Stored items
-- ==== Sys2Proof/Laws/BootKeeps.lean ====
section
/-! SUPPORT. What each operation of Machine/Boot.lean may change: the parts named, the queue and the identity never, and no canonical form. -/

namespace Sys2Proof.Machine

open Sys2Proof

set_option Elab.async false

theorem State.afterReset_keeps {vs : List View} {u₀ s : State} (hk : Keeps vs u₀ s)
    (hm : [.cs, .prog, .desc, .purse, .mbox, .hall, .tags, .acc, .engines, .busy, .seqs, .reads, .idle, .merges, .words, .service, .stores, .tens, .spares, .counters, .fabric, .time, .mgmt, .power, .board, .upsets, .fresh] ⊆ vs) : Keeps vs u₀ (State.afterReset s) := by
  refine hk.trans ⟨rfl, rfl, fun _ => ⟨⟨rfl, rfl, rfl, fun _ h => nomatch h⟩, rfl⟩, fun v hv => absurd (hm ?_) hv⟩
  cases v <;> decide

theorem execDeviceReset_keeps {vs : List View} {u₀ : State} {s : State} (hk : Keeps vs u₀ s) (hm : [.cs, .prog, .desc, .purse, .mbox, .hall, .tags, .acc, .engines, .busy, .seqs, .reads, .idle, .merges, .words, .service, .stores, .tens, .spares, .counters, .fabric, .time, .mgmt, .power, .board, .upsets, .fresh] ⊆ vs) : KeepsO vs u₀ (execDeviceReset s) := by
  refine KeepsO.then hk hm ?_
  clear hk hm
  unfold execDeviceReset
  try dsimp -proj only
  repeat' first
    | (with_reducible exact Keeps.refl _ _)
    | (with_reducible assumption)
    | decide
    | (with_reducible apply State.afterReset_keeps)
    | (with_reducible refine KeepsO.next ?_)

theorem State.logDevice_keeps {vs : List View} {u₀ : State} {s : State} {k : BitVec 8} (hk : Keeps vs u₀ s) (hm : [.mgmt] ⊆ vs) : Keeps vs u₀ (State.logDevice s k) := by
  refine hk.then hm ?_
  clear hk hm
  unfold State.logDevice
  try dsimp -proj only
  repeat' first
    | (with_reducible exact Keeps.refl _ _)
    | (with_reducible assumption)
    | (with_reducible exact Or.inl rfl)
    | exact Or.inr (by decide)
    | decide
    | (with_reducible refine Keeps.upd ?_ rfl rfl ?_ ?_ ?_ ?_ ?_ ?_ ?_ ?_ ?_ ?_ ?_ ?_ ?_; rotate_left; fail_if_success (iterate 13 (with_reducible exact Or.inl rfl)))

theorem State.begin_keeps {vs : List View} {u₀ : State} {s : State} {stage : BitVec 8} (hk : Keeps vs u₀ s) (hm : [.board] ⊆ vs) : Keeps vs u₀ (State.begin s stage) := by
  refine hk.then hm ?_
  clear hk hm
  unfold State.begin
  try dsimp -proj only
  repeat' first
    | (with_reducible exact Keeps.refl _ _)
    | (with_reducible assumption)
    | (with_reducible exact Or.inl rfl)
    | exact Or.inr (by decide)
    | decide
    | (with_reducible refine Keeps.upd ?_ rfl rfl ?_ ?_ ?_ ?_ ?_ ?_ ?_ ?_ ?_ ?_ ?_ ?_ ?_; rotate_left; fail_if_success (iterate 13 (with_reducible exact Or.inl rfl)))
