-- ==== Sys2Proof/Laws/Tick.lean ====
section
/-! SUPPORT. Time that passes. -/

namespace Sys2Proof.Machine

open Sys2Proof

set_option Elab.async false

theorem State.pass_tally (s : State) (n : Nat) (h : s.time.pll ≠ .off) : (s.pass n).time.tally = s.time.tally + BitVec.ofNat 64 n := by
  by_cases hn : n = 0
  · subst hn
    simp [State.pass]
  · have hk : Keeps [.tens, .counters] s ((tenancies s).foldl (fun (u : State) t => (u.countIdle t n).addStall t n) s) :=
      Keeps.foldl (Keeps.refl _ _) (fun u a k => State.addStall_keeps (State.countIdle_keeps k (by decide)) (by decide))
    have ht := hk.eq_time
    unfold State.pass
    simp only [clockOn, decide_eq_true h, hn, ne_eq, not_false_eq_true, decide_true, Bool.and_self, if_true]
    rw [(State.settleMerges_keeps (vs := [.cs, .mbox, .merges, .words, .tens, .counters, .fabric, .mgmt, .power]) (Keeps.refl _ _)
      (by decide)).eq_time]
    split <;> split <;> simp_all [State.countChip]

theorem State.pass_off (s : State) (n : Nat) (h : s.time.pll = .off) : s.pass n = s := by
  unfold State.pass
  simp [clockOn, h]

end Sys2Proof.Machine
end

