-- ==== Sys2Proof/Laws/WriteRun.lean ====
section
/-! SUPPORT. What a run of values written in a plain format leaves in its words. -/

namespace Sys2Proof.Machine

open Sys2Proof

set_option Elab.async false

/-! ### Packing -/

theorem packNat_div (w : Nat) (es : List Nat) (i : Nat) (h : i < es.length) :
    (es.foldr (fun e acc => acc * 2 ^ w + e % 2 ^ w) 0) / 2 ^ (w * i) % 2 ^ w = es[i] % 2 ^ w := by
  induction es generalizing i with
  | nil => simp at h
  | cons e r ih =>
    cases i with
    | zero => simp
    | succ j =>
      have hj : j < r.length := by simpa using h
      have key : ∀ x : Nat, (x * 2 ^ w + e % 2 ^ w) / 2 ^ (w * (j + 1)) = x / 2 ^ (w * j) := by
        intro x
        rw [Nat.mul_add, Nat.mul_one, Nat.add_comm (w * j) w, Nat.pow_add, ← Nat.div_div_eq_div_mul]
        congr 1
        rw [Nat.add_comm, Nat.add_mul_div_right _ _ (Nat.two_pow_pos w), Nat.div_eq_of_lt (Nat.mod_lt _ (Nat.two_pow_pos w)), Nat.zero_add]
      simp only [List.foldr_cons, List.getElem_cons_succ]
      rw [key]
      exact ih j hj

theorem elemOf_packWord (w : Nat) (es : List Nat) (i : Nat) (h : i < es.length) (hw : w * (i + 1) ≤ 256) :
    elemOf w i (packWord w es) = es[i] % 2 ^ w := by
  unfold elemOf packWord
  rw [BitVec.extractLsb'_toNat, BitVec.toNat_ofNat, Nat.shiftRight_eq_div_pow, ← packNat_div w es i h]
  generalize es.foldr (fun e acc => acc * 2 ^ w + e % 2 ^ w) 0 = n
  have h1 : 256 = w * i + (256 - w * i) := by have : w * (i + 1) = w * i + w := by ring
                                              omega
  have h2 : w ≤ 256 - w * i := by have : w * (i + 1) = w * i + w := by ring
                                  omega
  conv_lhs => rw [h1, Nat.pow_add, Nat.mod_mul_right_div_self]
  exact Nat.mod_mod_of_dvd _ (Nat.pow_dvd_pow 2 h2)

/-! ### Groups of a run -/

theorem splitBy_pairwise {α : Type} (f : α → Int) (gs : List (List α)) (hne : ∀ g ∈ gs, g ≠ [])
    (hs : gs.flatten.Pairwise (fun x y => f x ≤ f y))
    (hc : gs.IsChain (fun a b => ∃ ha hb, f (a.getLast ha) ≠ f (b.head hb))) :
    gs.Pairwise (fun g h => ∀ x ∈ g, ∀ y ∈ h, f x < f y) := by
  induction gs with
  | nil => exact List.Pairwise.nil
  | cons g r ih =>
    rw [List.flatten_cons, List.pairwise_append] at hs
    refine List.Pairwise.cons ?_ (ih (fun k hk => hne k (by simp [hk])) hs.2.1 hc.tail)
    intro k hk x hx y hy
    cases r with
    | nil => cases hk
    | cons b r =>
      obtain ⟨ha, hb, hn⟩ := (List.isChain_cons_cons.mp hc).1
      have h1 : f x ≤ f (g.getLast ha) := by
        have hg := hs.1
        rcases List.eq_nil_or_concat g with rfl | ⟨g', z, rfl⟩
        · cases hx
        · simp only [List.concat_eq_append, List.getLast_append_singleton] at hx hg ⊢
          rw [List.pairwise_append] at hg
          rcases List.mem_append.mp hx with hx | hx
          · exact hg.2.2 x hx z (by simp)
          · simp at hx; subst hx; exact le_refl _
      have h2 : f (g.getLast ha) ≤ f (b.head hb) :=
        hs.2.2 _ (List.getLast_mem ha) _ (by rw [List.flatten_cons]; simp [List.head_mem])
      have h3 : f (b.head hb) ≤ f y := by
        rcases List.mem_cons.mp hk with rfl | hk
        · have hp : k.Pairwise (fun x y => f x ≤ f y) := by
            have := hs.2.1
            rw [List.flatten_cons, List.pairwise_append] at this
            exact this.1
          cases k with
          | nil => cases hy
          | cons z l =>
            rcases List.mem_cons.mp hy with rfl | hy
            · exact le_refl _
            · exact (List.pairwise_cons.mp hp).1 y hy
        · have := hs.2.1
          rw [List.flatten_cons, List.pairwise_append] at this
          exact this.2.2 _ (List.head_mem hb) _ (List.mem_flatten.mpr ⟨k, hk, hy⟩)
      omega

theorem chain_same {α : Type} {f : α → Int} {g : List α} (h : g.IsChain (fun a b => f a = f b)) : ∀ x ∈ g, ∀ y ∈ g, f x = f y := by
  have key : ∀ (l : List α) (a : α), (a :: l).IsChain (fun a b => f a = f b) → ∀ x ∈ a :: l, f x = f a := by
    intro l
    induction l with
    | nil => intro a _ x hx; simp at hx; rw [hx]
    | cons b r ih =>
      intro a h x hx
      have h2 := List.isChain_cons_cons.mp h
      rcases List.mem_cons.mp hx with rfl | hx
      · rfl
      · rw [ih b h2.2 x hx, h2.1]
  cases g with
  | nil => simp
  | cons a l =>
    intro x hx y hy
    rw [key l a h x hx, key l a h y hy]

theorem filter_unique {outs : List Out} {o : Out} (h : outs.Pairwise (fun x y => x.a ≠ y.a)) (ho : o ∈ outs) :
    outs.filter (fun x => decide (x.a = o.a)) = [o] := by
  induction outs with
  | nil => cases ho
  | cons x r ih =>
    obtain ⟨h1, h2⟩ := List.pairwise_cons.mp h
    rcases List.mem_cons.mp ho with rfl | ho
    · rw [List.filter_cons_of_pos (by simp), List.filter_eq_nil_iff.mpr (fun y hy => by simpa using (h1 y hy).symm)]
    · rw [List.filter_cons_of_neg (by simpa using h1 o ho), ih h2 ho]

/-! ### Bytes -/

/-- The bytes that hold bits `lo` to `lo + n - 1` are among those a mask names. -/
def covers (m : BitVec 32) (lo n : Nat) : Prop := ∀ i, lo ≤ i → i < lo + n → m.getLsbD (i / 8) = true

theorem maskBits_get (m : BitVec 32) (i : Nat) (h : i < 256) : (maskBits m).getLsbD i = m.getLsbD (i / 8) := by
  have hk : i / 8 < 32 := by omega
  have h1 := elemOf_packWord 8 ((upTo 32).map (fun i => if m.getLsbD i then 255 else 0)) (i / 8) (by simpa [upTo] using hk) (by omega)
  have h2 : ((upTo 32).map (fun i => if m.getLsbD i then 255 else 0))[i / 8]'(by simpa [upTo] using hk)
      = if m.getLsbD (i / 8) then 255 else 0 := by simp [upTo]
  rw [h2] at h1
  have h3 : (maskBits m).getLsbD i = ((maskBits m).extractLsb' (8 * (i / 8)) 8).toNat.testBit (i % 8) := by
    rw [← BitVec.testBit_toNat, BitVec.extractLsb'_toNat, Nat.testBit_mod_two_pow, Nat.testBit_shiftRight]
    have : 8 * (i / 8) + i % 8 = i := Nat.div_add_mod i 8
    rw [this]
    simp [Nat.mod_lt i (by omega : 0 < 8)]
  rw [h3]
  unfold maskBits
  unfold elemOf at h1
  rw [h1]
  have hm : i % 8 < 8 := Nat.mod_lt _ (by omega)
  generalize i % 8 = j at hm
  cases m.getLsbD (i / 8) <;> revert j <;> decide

Instructions for the task => Using the entries above, give back exactly the line containing "hs.2.2 _ (List.getLast_mem", the line containing "mask names. -/", and every line between them, and nothing else.

Solution for this exercise =>
        hs.2.2 _ (List.getLast_mem ha) _ (by rw [List.flatten_cons]; simp [List.head_mem])
      have h3 : f (b.head hb) ≤ f y := by
        rcases List.mem_cons.mp hk with rfl | hk
        · have hp : k.Pairwise (fun x y => f x ≤ f y) := by
            have := hs.2.1
            rw [List.flatten_cons, List.pairwise_append] at this
            exact this.1
          cases k with
          | nil => cases hy
          | cons z l =>
            rcases List.mem_cons.mp hy with rfl | hy
            · exact le_refl _
            · exact (List.pairwise_cons.mp hp).1 y hy
        · have := hs.2.1
          rw [List.flatten_cons, List.pairwise_append] at this
          exact this.2.2 _ (List.head_mem hb) _ (List.mem_flatten.mpr ⟨k, hk, hy⟩)
      omega

theorem chain_same {α : Type} {f : α → Int} {g : List α} (h : g.IsChain (fun a b => f a = f b)) : ∀ x ∈ g, ∀ y ∈ g, f x = f y := by
  have key : ∀ (l : List α) (a : α), (a :: l).IsChain (fun a b => f a = f b) → ∀ x ∈ a :: l, f x = f a := by
    intro l
    induction l with
    | nil => intro a _ x hx; simp at hx; rw [hx]
    | cons b r ih =>
      intro a h x hx
      have h2 := List.isChain_cons_cons.mp h
      rcases List.mem_cons.mp hx with rfl | hx
      · rfl
      · rw [ih b h2.2 x hx, h2.1]
  cases g with
  | nil => simp
  | cons a l =>
    intro x hx y hy
    rw [key l a h x hx, key l a h y hy]

theorem filter_unique {outs : List Out} {o : Out} (h : outs.Pairwise (fun x y => x.a ≠ y.a)) (ho : o ∈ outs) :
    outs.filter (fun x => decide (x.a = o.a)) = [o] := by
  induction outs with
  | nil => cases ho
  | cons x r ih =>
    obtain ⟨h1, h2⟩ := List.pairwise_cons.mp h
    rcases List.mem_cons.mp ho with rfl | ho
    · rw [List.filter_cons_of_pos (by simp), List.filter_eq_nil_iff.mpr (fun y hy => by simpa using (h1 y hy).symm)]
    · rw [List.filter_cons_of_neg (by simpa using h1 o ho), ih h2 ho]

/-! ### Bytes -/

/-- The bytes that hold bits `lo` to `lo + n - 1` are among those a mask names. -/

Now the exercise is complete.